Emotional Calisthenics

The last 2 weeks have been emotional chaos for me and the people who love and support me. The loss of a friend to Cancer at 59 years old left me in the throes of so many emotions that I could not sort them all out and as much as I tried to get my POSITIVE back, I couldn’t. 

I had my own things to deal with like chemotherapy, tumor markers, tests, doctor’s visit etc and the combination of what was happening became more of a burden than I could shake off. The reality is that my disease, Metastatic Breast Cancer, is incurable – it is only manageable by chemotherapy at the present time. Sometimes it works, sometimes it doesn’t. There is no safe place of rationale to help me cope with the daily reminders of my vulnerability. I try to deal from day to day and hope for GOOD NEWS! That good news is my lifeline. 

I had a PET Scan on Saturday and on Monday got my GOOD NEWS that my disease is being held at bay for the time being. That GOOD NEWS allows me to return to the living and allows me to go forward in spite of the knowledge that in a few months I will have to do another Scan that might not be GOOD NEWS. For the rest of my life (whatever that is) the reality is that chemo, tumor marker tests, Scans will always be a part of it. I try very hard to stay in the moment and enjoy the safety of positive thinking.
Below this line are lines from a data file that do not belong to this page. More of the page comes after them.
-- ==== Sys2Proof/Tests/Slice0.lean ====
section
/-! SUPPORT. The model's own tests, each about one step or one small value, with its source in the spec;
and for every obligation with hypotheses a named witness that meets them. -/

namespace Sys2Proof.Tests

open Sys2Proof Sys2Proof.Machine

/-! Helpers. -/

def bytes (l : List Nat) : List Byte := l.map (BitVec.ofNat 8)

/-- A running call over `input` at a given program counter, with the output written so far. -/
def running (input : List Nat) (tgt inPos : Nat) (idx : Fin 9) (ctrl : Byte) (out : List Nat)
    (dist rem : Nat) : State :=
  { State.reset with
    srcBase := 100
    cmpLen := input.length
    tgtLen := tgt
    dstBase := 1000
    phase := .run
    inPos := inPos
    ctrlIdx := idx
    ctrl := ctrl
    outPos := out.length
    copyDist := dist
    copyRem := rem
    inMem := Memory.ofBytes (bytes input)
    outMem := Memory.ofBytes (bytes out) }

/-- The engine before a call, with a stream placed in IN and moves to come. -/
def waiting (input : List Nat) (agenda : List Move) : State :=
  { State.reset with inMem := Memory.ofBytes (bytes input), agenda := agenda }

/-- A finished call holding a success of the given bytes. -/
def succeeded (input out : List Nat) (agenda : List Move) : State :=
  { finishSuccess out.length (running input out.length input.length 2 0 out 0 0) with agenda := agenda }

/-- A finished call holding a failure. -/
def failed (agenda : List Move) : State :=
  { raise .truncatedInput (running [2] 6 1 0 2 [] 0 0) with agenda := agenda }

/-- The next state of an outcome, if it is one. -/
def nextOf (o : Host.Outcome State Fault Refusal) : Option State :=
  match o with
  | .next s => some s
  | .fault _ => none
  | .refused _ => none

/-- The refusal of an outcome, if it is one. -/
def refusalOf (o : Host.Outcome State Fault Refusal) : Option Refusal :=
  match o with
  | .next _ => none
  | .fault _ => none
  | .refused r => some r

/-- The (IN_POS, OUT_POS, CTRL_IDX) notation of 95_test_vectors.md. -/
def cursors (s : State) : Nat × Nat × Nat := (s.inPos, s.outPos, s.ctrlIdx.val)

/-- The result registers: RES_SUCCESS, RES_SIZE, RES_DATA, ERR. -/
def results (s : State) : Byte × Nat × Nat × BitVec 3 :=
  (successByte s, s.resSize, s.resData, errCode s)

def call (src cmp tgt dst : Nat) : StartOperands := ⟨src, cmp, tgt, dst⟩

/-! WellFormed smoke: each check refuses an ill-formed term (30_encoding.md R57, R58, R68). -/

theorem test_wf_refuses_wide_distance : (Instr.ref 1024 3).wf conventionalLayout = false := by decide
theorem test_wf_refuses_short_length : (Instr.ref 1 2).wf conventionalLayout = false := by decide
theorem test_wf_refuses_long_length : (Instr.ref 1 67).wf conventionalLayout = false := by decide
theorem test_wf_takes_the_extremes : (Instr.ref 1023 66).wf conventionalLayout = true ∧
    (Instr.ref 0 3).wf conventionalLayout = true := by decide
theorem test_legal_refuses_ctrl_among_tokens : tokensLegal conventionalLayout 0 [.ctrl 0] = false := by
  decide
theorem test_legal_refuses_reach_before_start :
    tokensLegal conventionalLayout 0 [.lit 1, .ref 2 3] = false := by decide
theorem test_legal_refuses_zero_distance :
    tokensLegal conventionalLayout 0 [.lit 1, .ref 0 3] = false := by decide
theorem test_legal_refuses_zero_length :
    tokensLegal ⟨6, 0, by decide, by decide⟩ 0 [.lit 1, .ref 1 0] = false := by decide
theorem test_legal_refuses_ill_formed_ref :
    tokensLegal conventionalLayout 0 [.lit 1, .ref 1 2] = false := by decide

/-! Decoding, the words written out from the formats. -/

/-- `0x1D = 0b00011101`, format C (95 T2). -/
theorem test_decode_ctrl : decodeTableWord 8 0b00011101 = some (.ctrl 0x1D) := by decide

/-- Format L: the byte is the data byte (R55). -/
theorem test_decode_lit : (decode params .lit (bytes [0x61, 0x08])).toOption =
    some (.lit 0x61, bytes [0x08]) := by decide

/-- `lllllldddddddddd = 000010 0000000001`: LENF 2, OFFF 1 (R57, 95 T14 row `08 01`). -/
theorem test_decode_ref : decodeTableWord 16 0b0000100000000001 = some (.ref 1 5) := by decide

/-- 95 T14: `14 08`, `03 FF`, `04 00`, `FC 01`. -/
theorem test_decode_ref_rows :
    params.refDecode (bytes [0x14, 0x08]) = (8, 8) ∧ params.refDecode (bytes [0x03, 0xFF]) = (1023, 3) ∧
    params.refDecode (bytes [0x04, 0x00]) = (0, 4) ∧ params.refDecode (bytes [0xFC, 0x01]) = (1, 66) := by
  decide

/-- R68: `REF d=1 l=5` is `08 01`. -/
theorem test_encode_ref : encode conventionalLayout (.ref 1 5) = bytes [0x08, 0x01] := by decide

theorem test_decode_short : (decode params .ref (bytes [0x08])).toOption = none ∧
    (decode params .ctrl []).toOption = none ∧ (decode params .lit []).toOption = none ∧
    decodeTableWord 24 0 = none := by decide

/-- R66 and 95 T3, T4: the control byte of S5 at the defaults, with `REF_FLAG = 0`, and with `MSB`. -/
theorem test_ctrl_byte : ctrlByteOf params [false, true] = 0x02 ∧
    ctrlByteOf (conventionalLayout.params .lsb false) [false, true] = 0xFD ∧
    ctrlByteOf (conventionalLayout.params .msb true) [false, true] = 0x40 := by decide

/-- 95 T1, `0x1D` under both bit orders. -/
theorem test_flag_rows :
    (List.range 8).map (flag params 0x1D) = [true, false, true, true, true, false, false, false] ∧
    (List.range 8).map (flag (conventionalLayout.params .msb true) 0x1D) =
      [false, false, false, true, true, true, false, true] := by decide

/-! One micro-step each. -/

/-- R72's example: from (0, 0, 8) with IN[0] = 0x02. -/
theorem test_ctrl_step : (nextOf (step (running [0x02, 0x61, 8, 1] 6 0 8 0 [] 0 0))).map
    (fun t => (t.ctrl, cursors t)) = some (0x02, 1, 0, 0) := by decide

/-- R79's example: LIT 0x61 at OUT[0]. -/
theorem test_lit_step : (nextOf (step (running [0x02, 0x61, 8, 1] 6 1 0 2 [] 0 0))).map
    (fun t => (t.outMem.read 0, cursors t)) = some (some 0x61, 2, 1, 1) := by decide

/-- R81's example: `08 01` at OUT_POS = 1 arms the copy with distance 1 and 5 bytes. -/
theorem test_ref_step : (nextOf (step (running [0x02, 0x61, 8, 1] 6 2 1 2 [0x61] 0 0))).map
    (fun t => (t.copyDist, t.copyRem, cursors t)) = some (1, 5, 4, 1, 2) := by decide

/-- R86's example: the same at `TGT_LEN = 4` copies 3. -/
theorem test_ref_clipped : (nextOf (step (running [0x02, 0x61, 8, 1] 4 2 1 2 [0x61] 0 0))).map
    (fun t => t.copyRem) = some 3 := by decide

/-- R88's example, and 95 T29 step 3: the byte read was written by the same token. -/
theorem test_copy_step :
    (nextOf (step (running [2, 0x61, 8, 1] 6 4 2 2 [0x61] 1 5))).map
      (fun t => (t.outMem.read 1, t.outPos, t.copyRem)) = some (some 0x61, 2, 4) ∧
    (nextOf (step (running [4, 0x61, 0x62, 8, 2] 7 5 3 4 [0x61, 0x62, 0x61, 0x62] 2 3))).map
      (fun t => (t.outMem.read 4, t.copyRem)) = some (some 0x61, 2) := by decide

/-- 95 T12: exhausted under a reference flag is TruncatedInput, not OversizedToken. -/
theorem test_truncated_step : (nextOf (step (running [2, 0x61] 6 2 1 2 [0x61] 0 0))).map
    (fun t => (results t, cursors t)) = some ((0, 0, 0, 1), 2, 1, 1) := by decide

/-- 95 T15, T17, T20: OversizedToken, InvalidToken before CorruptReference, CorruptReference. -/
theorem test_ref_failures :
    (nextOf (step (running [2, 0x61, 8] 6 2 1 2 [0x61] 0 0))).map results = some (0, 0, 0, 3) ∧
    (nextOf (step (running [1, 0, 0] 3 1 0 1 [] 0 0))).map results = some (0, 0, 0, 4) ∧
    (nextOf (step (running [8, 0x61, 0x62, 0x63, 0x0C, 4] 10 4 3 8 [0x61, 0x62, 0x63] 0 0))).map
      results = some (0, 0, 0, 2) := by decide

/-- 95 T28: distance 1023 at `OUT_POS` 1022 and 1023. -/
theorem test_largest_distance :
    refFailure params 1023 3 { running [0, 3, 0xFF] 2000 1 0 1 [] 0 0 with outPos := 1022 } =
      some .corruptReference ∧
    refFailure params 1023 3 { running [0, 3, 0xFF] 2000 1 0 1 [] 0 0 with outPos := 1023 } = none := by
  decide

/-- 95 T10 and T21: the two ways a call succeeds. -/
theorem test_finish_steps :
    (nextOf (step (running [] 6 0 8 0 [] 0 0))).map results = some (1, 0, 1000, 0) ∧
    (nextOf (step (running [0xFF] 0 0 8 0 [] 0 0))).map (fun t => (results t, cursors t)) =
      some ((1, 0, 1000, 0), 0, 0, 8) := by decide

/-- 95 T33, the START rows. -/
theorem test_start_step : (nextOf (step (waiting [2, 0x61, 8, 1] [.start (call 100 4 6 1000)]))).map
    (fun t => (t.phase, cursors t, t.cmpLen, t.tgtLen)) = some (.run, (0, 0, 8), 4, 6) := by decide

theorem test_start_ignored_in_run :
    nextOf (step { running [2, 0x61, 8, 1] 6 1 0 2 [] 0 0 with agenda := [.start (call 7 1 1 8)] }) =
      some (running [2, 0x61, 8, 1] 6 1 0 2 [] 0 0) := by decide

/-- 95 T33, the RELEASE rows. -/
theorem test_release_step :
    (nextOf (step (succeeded [0, 0x61] [0x61] [.release]))).map (fun t => (t.phase, results t)) =
      some (.idle, 0, 0, 0, 0) ∧
    (nextOf (step (failed [.release]))) = some (failed []) := by decide

/-- R96: a stream that is not there, and buffers that meet, are refused. -/
theorem test_launch_refused :
    refusalOf (step (waiting [2] [.start (call 100 2 6 1000)])) = some .launchInputAbsent ∧
    refusalOf (step (waiting [2, 3] [.start (call 100 2 6 101)])) = some .launchBuffersOverlap := by
  decide

theorem test_reset_step :
    (nextOf (step { running [2, 0x61] 6 1 0 2 [] 0 0 with agenda := [.reset] })) =
      some (waiting [2, 0x61] []) := by decide

/-- The host's interface of the fixed names: a control byte and a reference as the first item. -/
theorem test_fetch_word :
    (nextOf (step (State.reset.withFetchWord 8 0x02))).map (fun t => (t.ctrl, t.inPos)) =
      some (0x02, 1) ∧
    (nextOf (step (State.reset.withFetchWord 16 0x0801))).map results = some (0, 0, 0, 2) := by decide

/-- `Decode` (R107) on the programs P1, P2, P4 and on 95 T26. -/
theorem test_decode_calls :
    decodeCall params (bytes [2, 0x61, 8, 1]) 4 6 = .success (List.replicate 6 0x61) ∧
    decodeCall params (bytes [8, 0x61, 0x62, 0x63, 0x0C, 3, 0x64]) 7 10 =
      .success (bytes [0x61, 0x62, 0x63, 0x61, 0x62, 0x63, 0x61, 0x62, 0x63, 0x64]) ∧
    decodeCall params (bytes [8, 0x61, 0x62, 0x63, 0x0C, 4, 0x64]) 7 10 = .failure .corruptReference ∧
    decodeCall params (bytes [2, 0x61, 8, 1]) 4 7 = .failure .truncatedInput := by decide

/-! Witnesses: for every obligation with hypotheses, values that meet all of them. -/

theorem witness_ResetGivesTheSpecifiedValues :
    ({ running [2, 0x61] 6 1 0 2 [] 0 0 with agenda := [Move.reset] } : State).agenda =
      .reset :: [] := rfl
I continue to exercise and eat well and whatever else is possible to stave off the monster inside of me, and for over 4 years I have been successful. Here’s to another 4!!
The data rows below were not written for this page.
-- ==== Sys2Proof/Machine/Load.lean ====
section
/-! DEFINITION. The meaning of LOAD (41_load.md R120). -/

namespace Sys2Proof.Machine

/-- LOAD: the zero-extended immediate into `x[d]`. -/
def execLoad (d : Byte) (imm : BitVec 16) (s : State) : Result :=
  withRegs .load [d] s (.next ((s.setReg d.toNat (zext32 imm)).retire 4))

end Sys2Proof.Machine
end

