/-! ### Instructions -/

/-- S1. -/
theorem test_load_s1 :
    look (fun t => (t.reg 1, t.pc)) (step (start [0x00#8, 0x01#8, 0x03#8, 0xE8#8] [])) = some (1000#32, 4#32) := by
  decide
/-- L2: zero-extended, not -1. -/
theorem test_load_l2 :
    look (fun t => t.reg 0) (step (start [0x00#8, 0x00#8, 0xFF#8, 0xFF#8] [])) = some 0x0000FFFF#32 := by decide
/-- A2: INT_MAX + 1. -/
theorem test_add_a2 : look quot (exec (.add 0#8 1#8 2#8) (start [] (two 0x7FFFFFFF#32 1#32))) =
    some (0x80000000#32, 0#32, 4#32) := by decide
/-- A31: the sources are read before the destination is written. -/
theorem test_add_a31 : look (fun t => t.reg 0) (exec (.add 0#8 0#8 0#8) (start [] [(0#8, 5#32)])) =
    some 10#32 := by decide
/-- A5: the order is a - b. -/
theorem test_sub_a5 : look quot (exec (.sub 0#8 1#8 2#8) (start [] (two 5#32 7#32))) =
    some (0xFFFFFFFE#32, 0#32, 4#32) := by decide
/-- A7. -/
theorem test_sub_a7 : look quot (exec (.sub 0#8 1#8 2#8) (start [] (two 0x80000000#32 1#32))) =
    some (0x7FFFFFFF#32, 0#32, 4#32) := by decide
/-- A10. -/
theorem test_mul_a10 : look quot (exec (.mul 0#8 1#8 2#8) (start [] (two 65535#32 65535#32))) =
    some (0xFFFE0001#32, 0#32, 4#32) := by decide
/-- A15. -/
theorem test_mul_a15 : look quot (exec (.mul 0#8 1#8 2#8) (start [] (two 46341#32 46341#32))) =
    some (0x80001219#32, 0#32, 4#32) := by decide
/-- A17: toward zero, the remainder's sign is the dividend's. -/
theorem test_div_a17 : look quot (exec (.div 0#8 1#8 2#8) (start [] (two 0xFFFFFFEF#32 5#32))) =
    some (0xFFFFFFFD#32, 0xFFFFFFFE#32, 4#32) := by decide
/-- A39: REG_INDEX comes before DIV_BY_ZERO. -/
theorem test_div_a39 : look report (exec (.div 32#8 1#8 2#8) (start [] [])) =
    some (.fault, .regIndex, 0#32, 4#8, 0#32) := by decide
/-- S4, C2. -/
theorem test_hlt_s4 : look report (step (start [5#8, 0#8, 0#8, 0#8] [])) =
    some (.halt, .none, 0#32, 0#8, 1#32) := by decide
/-- C3: a target beyond the buffer is no fault. -/
theorem test_jmp_c3 : look report (step (jumpAt 10 6#8 100#32 false)) =
    some (.run, .none, 0#32, 0#8, 100#32) := by decide
/-- C6. -/
theorem test_jmp_c6 : look report (step (jumpAt 10 6#8 0xFFFFFFFF#32 false)) =
    some (.fault, .pcRange, 10#32, 6#8, 10#32) := by decide
/-- C10: a negative distance goes backward. -/
theorem test_jmpf_c10 : look State.pc (step (jumpAt 16 7#8 0xFFFFFFEE#32 false)) = some 0#32 := by decide
/-- C12. -/
theorem test_jmpf_c12 : look State.pc (step (jumpAt 16 7#8 0x7FFFFFFF#32 false)) = some 2147483665#32 := by decide
/-- C17. -/
theorem test_jmpb_c17 : look report (step (jumpAt 26 8#8 29#32 false)) =
    some (.fault, .pcRange, 26#32, 8#8, 26#32) := by decide
/-- C19. -/
theorem test_jmpb_c19 : look State.pc (step (jumpAt 26 8#8 0x80000000#32 false)) = some 2147483676#32 := by decide
/-- C20. -/
theorem test_jeq_c20 : look (fun t => (t.pc, t.eqFlag)) (step (jumpAt 20 15#8 32#32 true)) = some (32#32, true) := by
  decide
/-- C23: the target is not computed when the jump is not taken. -/
theorem test_jeq_c23 : look report (step (jumpAt 20 15#8 0xFFFFFFFB#32 false)) =
    some (.run, .none, 0#32, 0#8, 22#32) := by decide
/-- S3. -/
theorem test_eq_s3 : look State.eqFlag (step (start [9#8, 0#8, 1#8, 0#8] (two 10#32 10#32))) = some true := by decide
/-- M9: the pad byte is not a register index. -/
theorem test_eq_m9 : look (fun t => (t.eqFlag, t.pc)) (step (start [9#8, 0#8, 1#8, 0xFF#8] (two 4#32 4#32))) =
    some (true, 4#32) := by decide
/-- M1: the flag is cleared. -/
theorem test_neq_m1 :
    look State.eqFlag (exec (.neq 0#8 1#8 0#8) { start [] (two 10#32 10#32) with eqFlag := true }) = some false := by
  decide
/-- M2. -/
theorem test_neq_m2 : look State.eqFlag (exec (.neq 0#8 1#8 0#8) (start [] (two 10#32 20#32))) = some true := by decide
/-- M5: signed. -/
theorem test_gt_m5 : look State.eqFlag (exec (.gt 0#8 1#8 0#8) (start [] (two 1#32 0xFFFFFFFF#32))) = some true := by
  decide
/-- M1. -/
theorem test_gt_m1 : look State.eqFlag (exec (.gt 0#8 1#8 0#8) { start [] (two 10#32 10#32) with eqFlag := true }) =
    some false := by decide
/-- M6. -/
theorem test_lt_m6 :
    look State.eqFlag (exec (.lt 0#8 1#8 0#8) (start [] (two 0x80000000#32 0x7FFFFFFF#32))) = some true := by decide
/-- M7. -/
theorem test_lt_m7 :
    look State.eqFlag (exec (.lt 0#8 1#8 0#8) { start [] (two 0x80000000#32 0x80000000#32) with eqFlag := true }) =
    some false := by decide
/-- M7. -/
theorem test_gtq_m7 :
    look State.eqFlag (exec (.gtq 0#8 1#8 0#8) (start [] (two 0x80000000#32 0x80000000#32))) = some true := by decide
/-- M4. -/
theorem test_gtq_m4 :
    look State.eqFlag (exec (.gtq 0#8 1#8 0#8) { start [] (two 0xFFFFFFFF#32 1#32) with eqFlag := true }) =
    some false := by decide
/-- M4. -/
theorem test_ltq_m4 : look State.eqFlag (exec (.ltq 0#8 1#8 0#8) (start [] (two 0xFFFFFFFF#32 1#32))) = some true := by
  decide
/-- M3. -/
theorem test_ltq_m3 : look State.eqFlag (exec (.ltq 0#8 1#8 0#8) { start [] (two 20#32 10#32) with eqFlag := true }) =
    some false := by decide
/-- R2 of V-RSV: the byte is not a register index. -/
theorem test_aloc_r2 : look report (step (start [0x10#8, 0xFF#8] [])) = some (.run, .none, 0#32, 0#8, 2#32) := by decide
/-- R3 of V-RSV. -/
theorem test_aloc_r3 : step (start [0x10#8] []) = .next ((start [0x10#8] []).report .trunc) := rfl
/-- R6 of V-RSV. -/
theorem test_illegal_r6 : look report (step (start [0x64#8, 0#8, 0#8, 0#8] [])) =
    some (.fault, .illegalOpcode, 0#32, 0x64#8, 1#32) := by decide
I would love to believe that in my lifetime there will be a kinder way of dealing with Cancer, but it is seriously doubtful. We must find ways of treating Cancer with more humane options. Chemotherapy is basically all we have for certain forms of Cancer. We all must stay vigilant in pressuring our government to support Cancer Research with much more funding than they do today. Our DIG PINK organization has raised a lot of money this year, our maiden year, and was tremendously successful due to the hard work and dedication of my loved ones, Rick and Bryant plus other zealots too many to mention.. The enthusiasm of our participants was very touching and awe inspiring and I thank all of you for your kind words. Next year DIG PINK will be even better and more successful. It is our dream that future generations of young women will benefit from our initiatives. Thanks to all of you who participated in DIG PINK! My heart is warmed.